Dataset records
- - - - - - -

-- ==== Sys2Proof/Laws/Poll.lean ====
section
/-! SUPPORT. What the two poll loops do (40_ready_poller.md R63, R64), said once: by the first ready answer, or by there
being none. -/

namespace Sys2Proof.Machine

/-- `s` after `k` not-ready rounds of a poll loop, but for the loop's counter. -/
def State.afterRounds (k : Nat) (s : State) : State :=
  { s with
    phase := .status, sel := .released, peer := s.peer.drop k, draws := s.draws + k
    trace := s.trace ++ notReadyRounds (s.answers 0 k) }

/-- `s` after `k` not-ready rounds and the query that found the device ready. -/
def State.afterReady (k : Nat) (s : State) : State :=
  { s with
    phase := .status, sel := .released, peer := s.peer.drop (k + 1), draws := s.draws + (k + 1)
    trace := s.trace ++ notReadyRounds (s.answers 0 k) ++ statusBracket (s.upcoming k) }

@[simp] theorem State.afterRounds_pendingOp (s : State) (k : Nat) : (s.afterRounds k).pendingOp = s.pendingOp := rfl
@[simp] theorem State.afterRounds_phase (s : State) (k : Nat) : (s.afterRounds k).phase = .status := rfl
@[simp] theorem State.afterRounds_sel (s : State) (k : Nat) : (s.afterRounds k).sel = .released := rfl
@[simp] theorem State.afterRounds_acc (s : State) (k : Nat) : (s.afterRounds k).acc = s.acc := rfl
@[simp] theorem State.afterRounds_len (s : State) (k : Nat) : (s.afterRounds k).len = s.len := rfl
@[simp] theorem State.afterRounds_lcsRx (s : State) (k : Nat) : (s.afterRounds k).lcsRx = s.lcsRx := rfl
@[simp] theorem State.afterRounds_tfiRx (s : State) (k : Nat) : (s.afterRounds k).tfiRx = s.tfiRx := rfl
@[simp] theorem State.afterRounds_cmdRx (s : State) (k : Nat) : (s.afterRounds k).cmdRx = s.cmdRx := rfl
@[simp] theorem State.afterRounds_eff (s : State) (k : Nat) : (s.afterRounds k).eff = s.eff := rfl
@[simp] theorem State.afterRounds_polls (s : State) (k : Nat) : (s.afterRounds k).polls = s.polls := rfl
@[simp] theorem State.afterRounds_elapsed (s : State) (k : Nat) : (s.afterRounds k).elapsed = s.elapsed := rfl
@[simp] theorem State.afterRounds_ackBuf (s : State) (k : Nat) : (s.afterRounds k).ackBuf = s.ackBuf := rfl
@[simp] theorem State.afterRounds_result (s : State) (k : Nat) : (s.afterRounds k).result = s.result := rfl
@[simp] theorem State.afterRounds_ackRetries (s : State) (k : Nat) : (s.afterRounds k).ackRetries = s.ackRetries := rfl
@[simp] theorem State.afterRounds_cmd (s : State) (k : Nat) : (s.afterRounds k).cmd = s.cmd := rfl
@[simp] theorem State.afterRounds_rbuf (s : State) (k : Nat) : (s.afterRounds k).rbuf = s.rbuf := rfl
@[simp] theorem State.afterRounds_rbufSize (s : State) (k : Nat) : (s.afterRounds k).rbufSize = s.rbufSize := rfl
@[simp] theorem State.afterRounds_trace (s : State) (k : Nat) : (s.afterRounds k).trace = s.trace ++ notReadyRounds (s.answers 0 k) := rfl
@[simp] theorem State.afterRounds_op (s : State) (k : Nat) : (s.afterRounds k).op = s.op := rfl
@[simp] theorem State.afterRounds_port (s : State) (k : Nat) : (s.afterRounds k).port = s.port := rfl
@[simp] theorem State.afterRounds_agenda (s : State) (k : Nat) : (s.afterRounds k).agenda = s.agenda := rfl
@[simp] theorem State.afterRounds_peer (s : State) (k : Nat) : (s.afterRounds k).peer = s.peer.drop k := rfl
@[simp] theorem State.afterRounds_draws (s : State) (k : Nat) : (s.afterRounds k).draws = s.draws + k := rfl

@[simp] theorem State.afterReady_pendingOp (s : State) (k : Nat) : (s.afterReady k).pendingOp = s.pendingOp := rfl
@[simp] theorem State.afterReady_phase (s : State) (k : Nat) : (s.afterReady k).phase = .status := rfl
@[simp] theorem State.afterReady_sel (s : State) (k : Nat) : (s.afterReady k).sel = .released := rfl
@[simp] theorem State.afterReady_acc (s : State) (k : Nat) : (s.afterReady k).acc = s.acc := rfl
@[simp] theorem State.afterReady_len (s : State) (k : Nat) : (s.afterReady k).len = s.len := rfl
@[simp] theorem State.afterReady_lcsRx (s : State) (k : Nat) : (s.afterReady k).lcsRx = s.lcsRx := rfl
@[simp] theorem State.afterReady_tfiRx (s : State) (k : Nat) : (s.afterReady k).tfiRx = s.tfiRx := rfl
@[simp] theorem State.afterReady_cmdRx (s : State) (k : Nat) : (s.afterReady k).cmdRx = s.cmdRx := rfl
@[simp] theorem State.afterReady_eff (s : State) (k : Nat) : (s.afterReady k).eff = s.eff := rfl
@[simp] theorem State.afterReady_polls (s : State) (k : Nat) : (s.afterReady k).polls = s.polls := rfl
@[simp] theorem State.afterReady_elapsed (s : State) (k : Nat) : (s.afterReady k).elapsed = s.elapsed := rfl
@[simp] theorem State.afterReady_ackBuf (s : State) (k : Nat) : (s.afterReady k).ackBuf = s.ackBuf := rfl
@[simp] theorem State.afterReady_result (s : State) (k : Nat) : (s.afterReady k).result = s.result := rfl
@[simp] theorem State.afterReady_ackRetries (s : State) (k : Nat) : (s.afterReady k).ackRetries = s.ackRetries := rfl
@[simp] theorem State.afterReady_cmd (s : State) (k : Nat) : (s.afterReady k).cmd = s.cmd := rfl
@[simp] theorem State.afterReady_rbuf (s : State) (k : Nat) : (s.afterReady k).rbuf = s.rbuf := rfl
@[simp] theorem State.afterReady_rbufSize (s : State) (k : Nat) : (s.afterReady k).rbufSize = s.rbufSize := rfl
@[simp] theorem State.afterReady_trace (s : State) (k : Nat) : (s.afterReady k).trace = s.trace ++ notReadyRounds (s.answers 0 k) ++ statusBracket (s.upcoming k) := rfl
@[simp] theorem State.afterReady_op (s : State) (k : Nat) : (s.afterReady k).op = s.op := rfl
@[simp] theorem State.afterReady_port (s : State) (k : Nat) : (s.afterReady k).port = s.port := rfl
@[simp] theorem State.afterReady_agenda (s : State) (k : Nat) : (s.afterReady k).agenda = s.agenda := rfl
@[simp] theorem State.afterReady_peer (s : State) (k : Nat) : (s.afterReady k).peer = s.peer.drop (k + 1) := rfl
@[simp] theorem State.afterReady_draws (s : State) (k : Nat) : (s.afterReady k).draws = s.draws + (k + 1) := rfl

@[simp] theorem State.afterRounds_upcoming (s : State) (k j : Nat) : (s.afterRounds k).upcoming j = s.upcoming (k + j) :=
  State.upcoming_of_drop rfl rfl j

@[simp] theorem State.afterReady_upcoming (s : State) (k j : Nat) :
    (s.afterReady k).upcoming j = s.upcoming (k + 1 + j) := State.upcoming_of_drop rfl rfl j

@[simp] theorem State.afterRounds_answers (s : State) (k i n : Nat) :
    (s.afterRounds k).answers i n = s.answers (k + i) n := State.answers_of_drop rfl rfl i n

@[simp] theorem State.afterReady_answers (s : State) (k i n : Nat) :
    (s.afterReady k).answers i n = s.answers (k + 1 + i) n := State.answers_of_drop rfl rfl i n

/-- A query that finds the device ready. -/
theorem State.poll_statusQuery (s : State) : (s.setPhase .poll).statusQuery.2 = s.afterReady 0 := by
  rw [State.statusQuery_snd]
  apply State.ext <;> simp [State.afterReady, State.answers_zero, notReadyRounds]

theorem State.round_eq (s : State) : (s.setPhase .poll).statusQuery.2.sleep 1 = s.afterRounds 1 := by
  rw [State.statusQuery_snd]
  apply State.ext <;> simp [State.afterRounds, State.answers_one, notReadyRounds]

theorem State.afterRounds_succ (s : State) (k : Nat) : (s.afterRounds 1).afterRounds k = s.afterRounds (k + 1) := by
  apply State.ext <;>
    simp [State.answers_succ, State.answers_zero, notReadyRounds, Nat.add_assoc, Nat.add_comm 1 k]

theorem State.afterReady_succ (s : State) (k : Nat) : (s.afterRounds 1).afterReady k = s.afterReady (k + 1) := by
  apply State.ext <;>
    simp [State.answers_succ, State.answers_zero, notReadyRounds, Nat.add_assoc, Nat.add_comm 1]

theorem NotReadyFor.head {s : State} {k : Nat} (h : NotReadyFor s 0 (k + 1)) : readyBit (s.upcoming 0) = false :=
  h 0 (by omega)

/-- One not-ready round of the retry loop. -/
theorem State.pollRetries_round {s : State} (n p : Nat) (h : readyBit (s.upcoming 0) = false) :
    State.pollRetries (n + 1) p s = State.pollRetries n (p + 1) ((s.afterRounds 1).setPolls (p + 1)) := by
  rw [State.pollRetries]
  simp only [State.statusQuery_fst, State.setPhase_upcoming, h, State.round_eq]
  rfl

theorem State.setPolls_afterReady (s : State) (k q : Nat) :
    (s.setPolls q).afterReady k = (s.afterReady k).setPolls q := rfl
theorem State.setPolls_afterRounds (s : State) (k q : Nat) :
    (s.setPolls q).afterRounds k = (s.afterRounds k).setPolls q := rfl
theorem State.setPolls_setPolls (s : State) (p q : Nat) : (s.setPolls p).setPolls q = s.setPolls q := rfl
theorem State.setPolls_self {s : State} {p : Nat} (h : s.polls = some p) : s.setPolls p = s := by
  apply State.ext <;> simp [h]
theorem State.setElapsed_afterReady (s : State) (k q : Nat) :
    (s.setElapsed q).afterReady k = (s.afterReady k).setElapsed q := rfl
theorem State.setElapsed_afterRounds (s : State) (k q : Nat) :
    (s.setElapsed q).afterRounds k = (s.afterRounds k).setElapsed q := rfl
theorem State.setElapsed_setElapsed (s : State) (p q : Nat) : (s.setElapsed p).setElapsed q = s.setElapsed q := rfl
theorem State.setElapsed_self {s : State} {p : Nat} (h : s.elapsed = some p) : s.setElapsed p = s := by
  apply State.ext <;> simp [h]

theorem NotReadyFor.round {s t : State} {k : Nat} (h : NotReadyFor s 0 (k + 1)) (ht : ∀ j, t.upcoming j = s.upcoming (1 + j)) :
    NotReadyFor t 0 k := fun j hj => by
  rw [ht, Nat.zero_add, Nat.add_comm]; simpa using h (j + 1) (by omega)

theorem ReadyAtQuery.round {s t : State} {k : Nat} (h : ReadyAtQuery s (k + 1)) (ht : ∀ j, t.upcoming j = s.upcoming (1 + j)) :
    ReadyAtQuery t k := ⟨h.1.round ht, by rw [ht, Nat.add_comm]; exact h.2⟩

/-- The retry loop finds the device ready at query `k + 1` (R63, READY). -/
theorem State.pollRetries_ready {k n p : Nat} {s : State} (h : ReadyAtQuery s k) (hk : k < n) (hp : s.polls = some p) :
    State.pollRetries n p s = (true, (s.afterReady k).setPolls (p + k)) := by
  induction k generalizing n p s with
  | zero =>
    have hr : readyBit (s.upcoming 0) = true := h.2
    obtain ⟨n, rfl⟩ : ∃ m, n = m + 1 := ⟨n - 1, by omega⟩
    rw [State.pollRetries, ← State.setPolls_afterReady, State.setPolls_self (p := p + 0) hp]
    simp [State.statusQuery_fst, hr, State.poll_statusQuery]
  | succ k ih =>
    obtain ⟨n, rfl⟩ : ∃ m, n = m + 1 := ⟨n - 1, by omega⟩
    rw [State.pollRetries_round n p h.1.head, ih (h.round (by simp)) (by omega) (State.setPolls_polls _ _),
      State.setPolls_afterReady, State.setPolls_setPolls, State.afterReady_succ, Nat.add_right_comm, Nat.add_assoc]

/-- The retry loop never finds the device ready (R63, EXHAUSTED). -/
theorem State.pollRetries_exhausted {n p : Nat} {s : State} (h : NotReadyFor s 0 (n + 1)) :
    State.pollRetries (n + 1) p s = (false, (s.afterRounds (n + 1)).setPolls (p + (n + 1))) := by
  induction n generalizing p s with
  | zero => rw [State.pollRetries_round 0 p h.head, State.pollRetries]
  | succ n ih =>
    rw [State.pollRetries_round (n + 1) p h.head, ih (h.round (by simp)),
      State.setPolls_afterRounds, State.setPolls_setPolls, State.afterRounds_succ, Nat.add_right_comm, Nat.add_assoc]

/-- One not-ready round of the budget loop that does not use up the budget. -/
theorem State.pollBudget_round {t e : Nat} {s : State} (n : Nat) (h : readyBit (s.upcoming 0) = false)
    (hb : t = 0 ∨ e < t) :
    State.pollBudget t (n + 1) e s = State.pollBudget t n (e + 1) ((s.afterRounds 1).setElapsed (e + 1)) := by
  have hc : ¬ (0 < t ∧ t < e + 1) := by omega
  rw [State.pollBudget]
  simp only [State.statusQuery_fst, State.setPhase_upcoming, h, State.round_eq, hc, if_false]
  rfl

/-- The not-ready round that uses up the budget. -/
theorem State.pollBudget_last {t e : Nat} {s : State} (n : Nat) (h : readyBit (s.upcoming 0) = false)
    (ht : 0 < t) (hb : t ≤ e) :
    State.pollBudget t (n + 1) e s = (.exhausted, (s.afterRounds 1).setElapsed (e + 1)) := by
  have hc : 0 < t ∧ t < e + 1 := by omega
  rw [State.pollBudget]
  simp only [State.statusQuery_fst, State.setPhase_upcoming, h, State.round_eq, hc]
  rfl

/-- The budget loop finds the device ready at query `k + 1` (R64, READY). -/
theorem State.pollBudget_ready {k n t e : Nat} {s : State} (h : ReadyAtQuery s k) (hk : k < n) (hb : t = 0 ∨ e + k ≤ t)
    (he : s.elapsed = some e) : State.pollBudget t n e s = (.ready, (s.afterReady k).setElapsed (e + k)) := by
  induction k generalizing n e s with
  | zero =>
    have hr : readyBit (s.upcoming 0) = true := h.2
    obtain ⟨n, rfl⟩ : ∃ m, n = m + 1 := ⟨n - 1, by omega⟩
    rw [State.pollBudget, ← State.setElapsed_afterReady, State.setElapsed_self (p := e + 0) he]
    simp [State.statusQuery_fst, hr, State.poll_statusQuery]
  | succ k ih =>
    obtain ⟨n, rfl⟩ : ∃ m, n = m + 1 := ⟨n - 1, by omega⟩
    rw [State.pollBudget_round n h.1.head (by omega), ih (h.round (by simp)) (by omega) (by omega) (State.setElapsed_elapsed _ _),
      State.setElapsed_afterReady, State.setElapsed_setElapsed, State.afterReady_succ, Nat.add_right_comm, Nat.add_assoc]

/-- The budget loop uses up its budget (R64, EXHAUSTED), `d` rounds before the last one. -/
theorem State.pollBudget_exhausted {d n t e : Nat} {s : State} (h : NotReadyFor s 0 (d + 1)) (ht : t = e + d) (h0 : 0 < t)
    (hn : d < n) : State.pollBudget t n e s = (.exhausted, (s.afterRounds (d + 1)).setElapsed (e + d + 1)) := by
  induction d generalizing n e s with
  | zero =>
    obtain ⟨n, rfl⟩ : ∃ m, n = m + 1 := ⟨n - 1, by omega⟩
    rw [State.pollBudget_last n h.head h0 (by omega), Nat.add_zero]
  | succ d ih =>
    obtain ⟨n, rfl⟩ : ∃ m, n = m + 1 := ⟨n - 1, by omega⟩
    have hd : e + (d + 1) = e + 1 + d := by omega
    rw [State.pollBudget_round n h.head (by omega), ih (h.round (by simp)) (by omega) (by omega), hd,
      State.setElapsed_afterRounds, State.setElapsed_setElapsed, State.afterRounds_succ]

/-- An unbounded wait that finds the device not ready rests in its poll loop (R64, R124). -/
theorem State.pollBudget_pending {e : Nat} {s : State} (h : readyBit (s.upcoming 0) = false) :
    State.pollBudget 0 1 e s = (.pending, ((s.afterRounds 1).setElapsed (e + 1)).setPhase .poll) := by
  rw [State.pollBudget_round 0 h (.inl rfl), State.pollBudget]

end Sys2Proof.Machine
end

- - - - - - -

__What is required__. Pick out all lines from the data above in which the word "induction" appears.

__Written response__.
  induction k generalizing n p s with
  induction n generalizing p s with
  induction k generalizing n e s with
  induction d generalizing n e s with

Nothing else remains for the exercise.